Pull Russia into the West

Since coming to office, President Bush has made real progress in challenging some of the lingering legacies of the cold war. He has advanced a vision of defending American national security interests that is not constrained by cold-war logic and agreements. Mr. Bush's new approach to international-security issues has yielded real results - including most notably President Putin's agreement last week to rethink Russia's categorical rejection of missile-defense systems.

But to end the cold war totally will require Bush to advance new thinking on the other major legacy of that era - the divide between rich and poor, democratic and autocratic, NATO and non-NATO that still separates Europe into East and West. This final remnant of the cold war will disappear only when Russia becomes a democracy, fully integrated into Western institutions. Unfortunately, the promotion of Russian democracy has taken a back seat to arms control. In the long run, this is a bad trade for American security interests.

Bush is our first truly post-cold-war president. Before becoming president, even Bill Clinton worried about multiple warheads on Soviet ICBMs, pondered communist expansion in Asia, and was curious enough about the Soviet Union to travel there. Bush was doing other things during the cold war. My guess is that he never met a "Soviet" citizen. Unlike most of his foreign-policy advisers, who made their careers fighting the cold war, Bush's thinking is unencumbered by a past era.

For many, this lack of experience is frightening. Yet Bush's lack of baggage also presents opportunities.

Twelve years after the fall of the Berlin Wall, and 10 years after the Soviet Union broke up, it is striking how many cold-war practices continue. Tens of thousands of US troops remain in Germany, Pentagon war plans still aim to destroy with nuclear missiles Russian military plants (many of which are long out of business), and US and Russian heads of state still meet to discuss arms control.

Bush's willingness to think beyond the cold war must be applauded. Already, he has compelled everyone to rethink the strategic equation between offensive and defensive weapons systems. Though still unwilling to discuss concrete numbers, Bush has reiterated his campaign promise to reduce - unilaterally, if necessary - the number of nuclear warheads in the US arsenal. In agreeing with Putin last weekend to link the discussion of these reductions with consultations about defense systems, Bush has moved closer to convincing the Russians that his plans for missile defense need not threaten their security.

But getting Russian acquiescence on this new equation is the easy part of dismantling cold-war legacies. After all, Presidents Yeltsin and Clinton agreed years ago that nuclear arsenals should be reduced far below levels agreed to in Start II. And despite all the posturing, Putin and his security officials don't really believe that the antiballistic missile treaty is the "cornerstone" of strategic stability between the United States and Russia.
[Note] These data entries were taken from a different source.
-- ==== Sys2Proof/Machine/Data.lean ====
section
/-! DEFINITION. The plain data the state is made of and what passes between the CORE and its host
(10_state.md R20, R32; 44_interrupt.md R200 to R202; 60_exceptions.md R237). -/

namespace Sys2Proof.Machine

/-- The four general registers (10_state.md R22). -/
structure RegFile where
  r1 : Byte
  r2 : Byte
  r3 : Byte
  r4 : Byte
deriving DecidableEq, Repr, Inhabited

/-- The 256-byte memory as a list of cells: addresses strictly rising, no cell equal to what an unlisted
address reads as (20_memory.md R40; `Memory.wf` says the form). -/
abbrev Memory := List Host.Cell

/-- A callback a slot can be bound to: the two conventional ones (44_interrupt.md R202), or a host callback
known to the model only by a number (R201). -/
inductive Binding where
  /-- Prints the machine state; changes nothing (R202, index 0 by convention). -/
  | dump
  /-- Emits register 1 as a character; changes nothing (R202, index 1 by convention). -/
  | emit
  /-- Host code; what it answers is `Config.callback` (R201). -/
  | host (id : Nat)
deriving DecidableEq, Repr, Inhabited

/-- The interrupt table: 16 slots, each empty or bound (10_state.md R32). -/
abbrev Itab := Vector (Option Binding) 16

/-- One output event of a callback (44_interrupt.md R202; 92_eei_decisions.md D20, D21). How an event is
written out is `Config.isrOutput`. -/
inductive OutputEvent where
  /-- The state dump: what the callback was given. -/
  | dump (flags pc : Byte) (regs : RegFile) (mem : Memory)
  /-- One byte, emitted as a character. -/
  | emit (b : Byte)
  /-- The output of a host-defined callback. -/
  | host (payload : List Byte)
deriving DecidableEq, Repr, Inhabited

/-- The whole machine state as a callback is given it and gives it back (60_exceptions.md R237, ITR request
and ITR response; 44_interrupt.md R201). Memory is all of its 256 bytes. -/
structure HostView where
  flags : Byte
  pc : Byte
  regs : RegFile
  mem : Vector Byte 256
  itab : Itab
deriving DecidableEq, Repr, Inhabited

/-- What comes back from a host callback. -/
inductive CallbackAnswer where
  /-- It returned, leaving this state and having produced this output (44_interrupt.md R201). -/
  | returned (after : HostView) (out : List OutputEvent)
  /-- It ran the execution loop of its own instance, which is undefined (44_interrupt.md R204). -/
  | reentered
deriving DecidableEq, Repr, Inhabited

end Sys2Proof.Machine
end

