-- ==== Sys2Proof/Tests/Slice0.lean ====
section
/-! SUPPORT. The model's own tests. Expected values are the vectors of 95_test_vectors.md (V-…, W…), the encodings of
30_encoding.md, or hand calculation from them. Then one witness per statement with hypotheses. -/

namespace Sys2Proof.Tests

open Sys2Proof.Machine

/-! ## Well-formedness: each check refuses an ill-formed term -/

theorem test_loadi_empty_mask_ill_formed : (Instr.loadi 0x0 []).wellFormed = false := by decide
theorem test_loadi_missing_immediate_ill_formed : (Instr.loadi 0x3 [0x01]).wellFormed = false := by decide
theorem test_loadi_extra_immediate_ill_formed : (Instr.loadi 0x1 [0x01, 0x02]).wellFormed = false := by decide
theorem test_loadi_well_formed : (Instr.loadi 0xF [1, 2, 3, 4]).wellFormed = true := by decide

/-! ## Decoding: one word per constructor, written out from R62 and R72 -/

theorem test_decode_halt : decode [0b00000000] = .ok (.halt, []) := by rfl
theorem test_decode_loadi : decode [0b00001010, 0x11, 0x22, 0x99] = .ok (.loadi 0b1010 [0x11, 0x22], [0x99]) := by rfl
theorem test_decode_inc : decode [0b00010101] = .ok (.inc 0b0101, []) := by rfl
theorem test_decode_dec : decode [0b00101000] = .ok (.dec 0b1000, []) := by rfl
theorem test_decode_loadr : decode [0b00111000, 0b00000100] = .ok (.loadr 0b1000 0x04, []) := by rfl
theorem test_decode_add : decode [0b01000011, 0b00001100] = .ok (.add 0b0011 0x0C, []) := by rfl
theorem test_decode_sub : decode [0b01010100, 0b00000011] = .ok (.sub 0b0100 0x03, []) := by rfl
theorem test_decode_mul : decode [0b01100011, 0b00001100] = .ok (.mul 0b0011 0x0C, []) := by rfl
theorem test_decode_div_bad_mask_kept : decode [0b01110001, 0b00110000] = .ok (.div 0b0001 0x30, []) := by rfl
theorem test_decode_and : decode [0b10001111, 0b00000011] = .ok (.and 0b1111 0x03, []) := by rfl
theorem test_decode_or : decode [0b10011000, 0b00000011] = .ok (.or 0b1000 0x03, []) := by rfl
theorem test_decode_xor : decode [0b10100001, 0b00001111] = .ok (.xor 0b0001 0x0F, []) := by rfl
theorem test_decode_rotr : decode [0b10110111] = .ok (.rotr 0b0111, []) := by rfl
theorem test_decode_jmpneq : decode [0b11000001, 0b00000010] = .ok (.jmpneq 0b0001 0x02, []) := by rfl
theorem test_decode_jmpeq : decode [0b11010000, 0b01000000] = .ok (.jmpeq 0b0000 0x40, []) := by rfl
theorem test_decode_stor : decode [0b11100011, 0b01010000] = .ok (.stor 0b0011 0x50, []) := by rfl
theorem test_decode_itr : decode [0b11111111] = .ok (.itr 0b1111, []) := by rfl
theorem test_decode_no_byte : decode [] = .error .noByte := by rfl
theorem test_decode_truncated : decode [0x03, 0x01] = .error .truncated := by rfl
theorem test_table_word : decodeTableWord 16 0x0C43 = some (.add 0x3 0x0C) := by decide
theorem test_table_word_bits_above_are_zero : decodeTableWord 8 0xFF07 = some (.loadi 0x7 [0, 0, 0]) := by decide

/-! ## One step each -/

/-- Reset with these bytes from address 0 and these registers. -/
def at0 (bytes : List Byte) (f : RegFile) : State := { storeBytes State.reset 0x00 bytes with regs := f }

/-- Registers, pc and flags after one step. -/
def after (s : State) : Option (RegFile × Byte × Byte) :=
  match step s with
  | .next t => some (t.regs, t.pc, t.flags)
  | _ => none

/-- Some bytes of memory after one step. -/
def memAfter (s : State) (as : List Byte) : Option (List Byte) :=
  match step s with
  | .next t => some (as.map (memRead t))
  | _ => none

/-- The output after one step. -/
def outAfter (s : State) : Option (List OutputEvent) :=
  match step s with
  | .next t => some t.output
  | _ => none

/-- Why a step is refused. -/
def refusalOf (s : State) : Option Refusal :=
  match step s with
  | .refused r => some r
  | _ => none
They rightly have calculated that even the most robust US missile-defense system will not make nuclear deterrence obsolete. Most important, Russian government officials know that a US missile-defense system is a tool of limited utility in most foreign- and security-policy issues.

And that's the problem with Bush's current policy toward Russia. By focusing almost exclusively on securing Russian acquiescence to missile defense and the US withdrawal from the ABM treaty, Bush has devoted almost no attention to the most important issue in US-Russian relations - Russian democracy and Russian integration into the West.

If Russia becomes a full-blown dictatorship in the next 10 years, a US missile-defense system will be a rather useless weapon in the arsenal for dealing with an enemy Russia. If, in this worst-case scenario, autocratic Russia decides to invade NATO-member Latvia, destabilize the Georgian government, or trade nuclear weapons with Iran, Iraq, or China, our missile-defense system will do little to deter these hostile acts against US national interests.

The best defense against these potential hostile acts is to promote Russian democracy and integration into the West now. If Russia becomes a full-blown democracy in the next 10 years, then the prospects for conflict between the US and Russia, be it over the Latvian border or the balance of nuclear weapons, will be reduced dramatically. A democratic Russia moving toward entry into the European Union and even NATO will also make possible the unification of Europe and the final disappearance of East-West walls (be it through visa regimes or military alliances) that still divide Europe.

Bush has capitalized on his personal rapport with Putin to change the way our countries think about strategic weapons. It's time for Bush to work with his new friend to advance Russia's integration into the West, a goal that will require the deepening of Russian democracy. If Bush can nudge Putin in a more democratic direction, then he will truly be remembered as the president who buried the last lingering elements of the cold war.

Michael McFaul is a senior associate at the Carnegie Endowment for International Peace and an associate professor of political science at Stanford University. His latest book is 'Russia's Unfinished Revolution: Political Change from Gorbachev to Putin' (Cornell, 2001).